About this task
A faithful transcription of all the records is required.
..........
-- ==== Sys2Proof/Machine/Signal.lean ====
section
/-!
DEFINITION. The Signal Engine's commands and events (R344, R346 to R352, R355).
-/

namespace Sys2Proof
namespace Machine

/-! ## Units of work (R350) -/

/-- Starts the command in the Signal Engine's hand when its opcode is op. -/
def State.sigStart (s : State) (op : Nat) (go : Cmd → State → State) : State :=
  match s.hand 0 with
  | none => s
  | some c => if c.opcode = op ∧ s.running ∧ s.cmdHeld c = false then go c s else s

/-- Starts a long command of the Signal Engine; one whose checks met an uncorrectable word raises its event when it ends with
INTERNAL (R16). -/
def State.sigLong (s : State) (op : Nat) (areas : Cmd → State → List (Nat × Nat)) (go : Cmd → State → State) : State :=
  s.sigStart op (fun c s =>
    match c.fin with
    | some f => (if f.status = stInternal then (s.checkAll 0 (areas c s)).2 else s).finish 0 c f
    | none => go { c with long := true, ntAcc := w32 s.ntNs } ((s.checkAll 0 (areas c s)).2.accept 0 c))

/-- Ends a command: one in the engine's hand (`fresh`), a long one, or a short one that went on over several slots. -/
def State.sigEnd (s : State) (fresh : Bool) (c : Cmd) (f : Final) : State :=
  if c.long then s.endLong c f
  else if fresh then s.finish 0 c f
  else (s.complete c f.status true f.detail f.res).advance c.ring

/-- A command goes on in a later slot; the engine's hand is free for other rings. -/
def State.sigLater (s : State) (fresh : Bool) : State := if fresh then s.dropHand 0 else s

/-! ## SIG_PUBLISH and SIG_BULK_LOAD (R352) -/

/-- The datasets a publish command names. -/
def pubSets (c : Cmd) : List Nat := (List.range (c.fld 0xC 0 19)).map (· + c.fld 8 0 18)

/-- The descriptors a publish command names. -/
def pubAreas (c : Cmd) (s : State) : List (Nat × Nat) := [(s.dsAddr (c.fld 8 0 18), 64 * min (c.fld 0xC 0 19) s.dsetCount)]

/-- The end of a publish command that fails its checks: `most` is the greatest COUNT. -/
def State.pubFails (s : State) (c : Cmd) (most : Nat) : Option Final :=
  let n := c.fld 0xC 0 19
  let buf := c.addr 0x10
  if !(c.headerOk && c.fld 8 18 14 == 0 && c.fld 0xC 19 13 == 0 && c.fld 0x14 8 24 == 0 && c.zeroFrom 0x18) || n == 0 ||
      decide (most < n) || buf % 8 != 0 then some finBad
  else if !s.areasOk (pubAreas c s) then some ⟨stInternal, 0, []⟩
  else
    match (pubSets c).find? (fun d => !(s.dsEnabled d && s.dsKind d == 2) || s.dsPart d != (s.cmdPart c).toNat) with
    | some d => if s.dsEnabled d && s.dsKind d == 2 then some finNotOwner else some finBad
    | none => if State.engineMayRead buf (8 * ((pubSets c).map s.nsig).sum) then none else some finBad

/-- A publish command keeps what it has done for the next slot of its partition. -/
def State.pubKeep (s : State) (fresh : Bool) (j : PubJob) : State :=
  ({ s with sig := { s.sig with pubs := s.sig.pubs ++ [j] } }).sigLater (fresh && !j.cmd.long)

/-- Publishes datasets in ascending order, each one unit, as far as the slot carries them (R350, R352); `fuel` bounds them. -/
def State.pubGo (s : State) (fresh : Bool) (j : PubJob) : Nat → State
  | 0 => s.pubKeep fresh j
  | fuel + 1 =>
    let d := j.cmd.fld 8 0 18 + j.next
    let n := s.nsig d
    if j.cmd.fld 0xC 0 19 ≤ j.next then s.sigEnd fresh j.cmd (finOk [w32 (s.gen32 (d - 1)), w32 (min j.sat 65535)])
    else if s.sig.ops < n then s.pubKeep fresh j
    else
      let chk := s.readCheck j.addr (8 * n) 0
      if !chk.1 then chk.2.sigEnd fresh j.cmd ⟨stInternal, 0, []⟩
      else
        let r := chk.2.publishValues d ((List.range n).map (fun k => BitVec.ofNat 64 (s.le (j.addr + 8 * k) 8))) j.sat
        match r.1 with
        | none => r.2.sigEnd fresh j.cmd ⟨stInternal, 0, []⟩
        | some m => (r.2.spend n).pubGo fresh { j with next := j.next + 1, addr := j.addr + 8 * n, sat := m } fuel

/-- Units of one operation or more that a slot carries at most, with the look at the end. -/
def slotUnits : Nat := 49

/-- SIG_PUBLISH in the Signal Engine's hand: refused, or its datasets published. -/
def sigPublish (s : State) : State :=
  s.sigStart 0x10 (fun c s =>
    match s.pubFails c 256 with
    | some f => (if f.status = stInternal then (s.checkAll 0 (pubAreas c s)).2 else s).finish 0 c f
    | none => (s.checkAll 0 (pubAreas c s)).2.pubGo true ⟨c, 0, c.addr 0x10, 0⟩ slotUnits)

/-- SIG_BULK_LOAD: ACCEPTED, the publications, the final record. -/
def sigBulkLoad (s : State) : State :=
  s.sigLong 0x14 pubAreas (fun c s => s.pubGo true ⟨c, 0, c.addr 0x10, 0⟩ slotUnits)

/-! ## SIG_SNAPSHOT (R347 to R349, R352) -/

/-- AGE of a slot of a dataset (R348). -/
def State.slotAge (s : State) (d : Nat) (x : Slot) : Nat :=
  if !x.valid then 0xFFFF
  else if x.forced then 0
  else min ((s.ntNs + 2 ^ 64 - s.lastNt d) % 2 ^ 64 / (1000 * 10 ^ s.rd F.SIG_CFG_AGE_UNIT)) 0xFFFF

/-- A slot as a snapshot reports it. -/
def State.reported (s : State) (i : Nat) : Slot :=
  let x := s.slot i
  let d := (s.sigMap i).dset
  { x with valid := x.valid && !s.clearPend d, stale := x.stale || s.dsStale d }

/-- Copies one entry, slot i to index j of the output, in a FORMAT. -/
def State.snapOne (s : State) (out fmt : Nat) (x : SnapCount) (i j : Nat) : SnapCount × State :=
  let v := s.reported i
  let s := if fmt = 0 then s.busWrite (out + 16 * j) (v.bytes (s.slotAge (s.sigMap i).dset v)) 0
    else s.busWrite (out + 8 * j) (leBytes 8 v.value.toNat) 0
  let good := v.quality == 3
  (⟨x.n + 1, if good then x.notGood else x.notGood + 1, if good then x.first else min x.first j⟩, s)

/-- Copies entries in list order. -/
def State.snapList (s : State) (out fmt : Nat) : List (Nat × Nat) → SnapCount → SnapCount × State
  | [], x => (x, s)
  | (i, j) :: t, x => let r := s.snapOne out fmt x i j; r.2.snapList out fmt t r.1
..........
Exercise response
-- ==== Sys2Proof/Machine/Signal.lean ====
section
/-!
DEFINITION. The Signal Engine's commands and events (R344, R346 to R352, R355).
-/

namespace Sys2Proof
namespace Machine

/-! ## Units of work (R350) -/

/-- Starts the command in the Signal Engine's hand when its opcode is op. -/
def State.sigStart (s : State) (op : Nat) (go : Cmd → State → State) : State :=
  match s.hand 0 with
  | none => s
  | some c => if c.opcode = op ∧ s.running ∧ s.cmdHeld c = false then go c s else s

/-- Starts a long command of the Signal Engine; one whose checks met an uncorrectable word raises its event when it ends with
INTERNAL (R16). -/
def State.sigLong (s : State) (op : Nat) (areas : Cmd → State → List (Nat × Nat)) (go : Cmd → State → State) : State :=
  s.sigStart op (fun c s =>
    match c.fin with
    | some f => (if f.status = stInternal then (s.checkAll 0 (areas c s)).2 else s).finish 0 c f
    | none => go { c with long := true, ntAcc := w32 s.ntNs } ((s.checkAll 0 (areas c s)).2.accept 0 c))

/-- Ends a command: one in the engine's hand (`fresh`), a long one, or a short one that went on over several slots. -/
def State.sigEnd (s : State) (fresh : Bool) (c : Cmd) (f : Final) : State :=
  if c.long then s.endLong c f
  else if fresh then s.finish 0 c f
  else (s.complete c f.status true f.detail f.res).advance c.ring

/-- A command goes on in a later slot; the engine's hand is free for other rings. -/
def State.sigLater (s : State) (fresh : Bool) : State := if fresh then s.dropHand 0 else s

/-! ## SIG_PUBLISH and SIG_BULK_LOAD (R352) -/

/-- The datasets a publish command names. -/
def pubSets (c : Cmd) : List Nat := (List.range (c.fld 0xC 0 19)).map (· + c.fld 8 0 18)

/-- The descriptors a publish command names. -/
def pubAreas (c : Cmd) (s : State) : List (Nat × Nat) := [(s.dsAddr (c.fld 8 0 18), 64 * min (c.fld 0xC 0 19) s.dsetCount)]

/-- The end of a publish command that fails its checks: `most` is the greatest COUNT. -/
def State.pubFails (s : State) (c : Cmd) (most : Nat) : Option Final :=
  let n := c.fld 0xC 0 19
  let buf := c.addr 0x10
  if !(c.headerOk && c.fld 8 18 14 == 0 && c.fld 0xC 19 13 == 0 && c.fld 0x14 8 24 == 0 && c.zeroFrom 0x18) || n == 0 ||
      decide (most < n) || buf % 8 != 0 then some finBad
  else if !s.areasOk (pubAreas c s) then some ⟨stInternal, 0, []⟩
  else
    match (pubSets c).find? (fun d => !(s.dsEnabled d && s.dsKind d == 2) || s.dsPart d != (s.cmdPart c).toNat) with
    | some d => if s.dsEnabled d && s.dsKind d == 2 then some finNotOwner else some finBad
    | none => if State.engineMayRead buf (8 * ((pubSets c).map s.nsig).sum) then none else some finBad

/-- A publish command keeps what it has done for the next slot of its partition. -/
def State.pubKeep (s : State) (fresh : Bool) (j : PubJob) : State :=
  ({ s with sig := { s.sig with pubs := s.sig.pubs ++ [j] } }).sigLater (fresh && !j.cmd.long)

/-- Publishes datasets in ascending order, each one unit, as far as the slot carries them (R350, R352); `fuel` bounds them. -/
def State.pubGo (s : State) (fresh : Bool) (j : PubJob) : Nat → State
  | 0 => s.pubKeep fresh j
  | fuel + 1 =>
    let d := j.cmd.fld 8 0 18 + j.next
    let n := s.nsig d
    if j.cmd.fld 0xC 0 19 ≤ j.next then s.sigEnd fresh j.cmd (finOk [w32 (s.gen32 (d - 1)), w32 (min j.sat 65535)])
    else if s.sig.ops < n then s.pubKeep fresh j
    else
      let chk := s.readCheck j.addr (8 * n) 0
      if !chk.1 then chk.2.sigEnd fresh j.cmd ⟨stInternal, 0, []⟩
      else
        let r := chk.2.publishValues d ((List.range n).map (fun k => BitVec.ofNat 64 (s.le (j.addr + 8 * k) 8))) j.sat
        match r.1 with
        | none => r.2.sigEnd fresh j.cmd ⟨stInternal, 0, []⟩
        | some m => (r.2.spend n).pubGo fresh { j with next := j.next + 1, addr := j.addr + 8 * n, sat := m } fuel

/-- Units of one operation or more that a slot carries at most, with the look at the end. -/
def slotUnits : Nat := 49

/-- SIG_PUBLISH in the Signal Engine's hand: refused, or its datasets published. -/
def sigPublish (s : State) : State :=
  s.sigStart 0x10 (fun c s =>
    match s.pubFails c 256 with
    | some f => (if f.status = stInternal then (s.checkAll 0 (pubAreas c s)).2 else s).finish 0 c f
    | none => (s.checkAll 0 (pubAreas c s)).2.pubGo true ⟨c, 0, c.addr 0x10, 0⟩ slotUnits)

/-- SIG_BULK_LOAD: ACCEPTED, the publications, the final record. -/
def sigBulkLoad (s : State) : State :=
  s.sigLong 0x14 pubAreas (fun c s => s.pubGo true ⟨c, 0, c.addr 0x10, 0⟩ slotUnits)

/-! ## SIG_SNAPSHOT (R347 to R349, R352) -/

/-- AGE of a slot of a dataset (R348). -/
def State.slotAge (s : State) (d : Nat) (x : Slot) : Nat :=
  if !x.valid then 0xFFFF
  else if x.forced then 0
  else min ((s.ntNs + 2 ^ 64 - s.lastNt d) % 2 ^ 64 / (1000 * 10 ^ s.rd F.SIG_CFG_AGE_UNIT)) 0xFFFF

/-- A slot as a snapshot reports it. -/
def State.reported (s : State) (i : Nat) : Slot :=
  let x := s.slot i
  let d := (s.sigMap i).dset
  { x with valid := x.valid && !s.clearPend d, stale := x.stale || s.dsStale d }

/-- Copies one entry, slot i to index j of the output, in a FORMAT. -/
def State.snapOne (s : State) (out fmt : Nat) (x : SnapCount) (i j : Nat) : SnapCount × State :=
  let v := s.reported i
  let s := if fmt = 0 then s.busWrite (out + 16 * j) (v.bytes (s.slotAge (s.sigMap i).dset v)) 0
    else s.busWrite (out + 8 * j) (leBytes 8 v.value.toNat) 0
  let good := v.quality == 3
  (⟨x.n + 1, if good then x.notGood else x.notGood + 1, if good then x.first else min x.first j⟩, s)

/-- Copies entries in list order. -/
def State.snapList (s : State) (out fmt : Nat) : List (Nat × Nat) → SnapCount → SnapCount × State
  | [], x => (x, s)
  | (i, j) :: t, x => let r := s.snapOne out fmt x i j; r.2.snapList out fmt t r.1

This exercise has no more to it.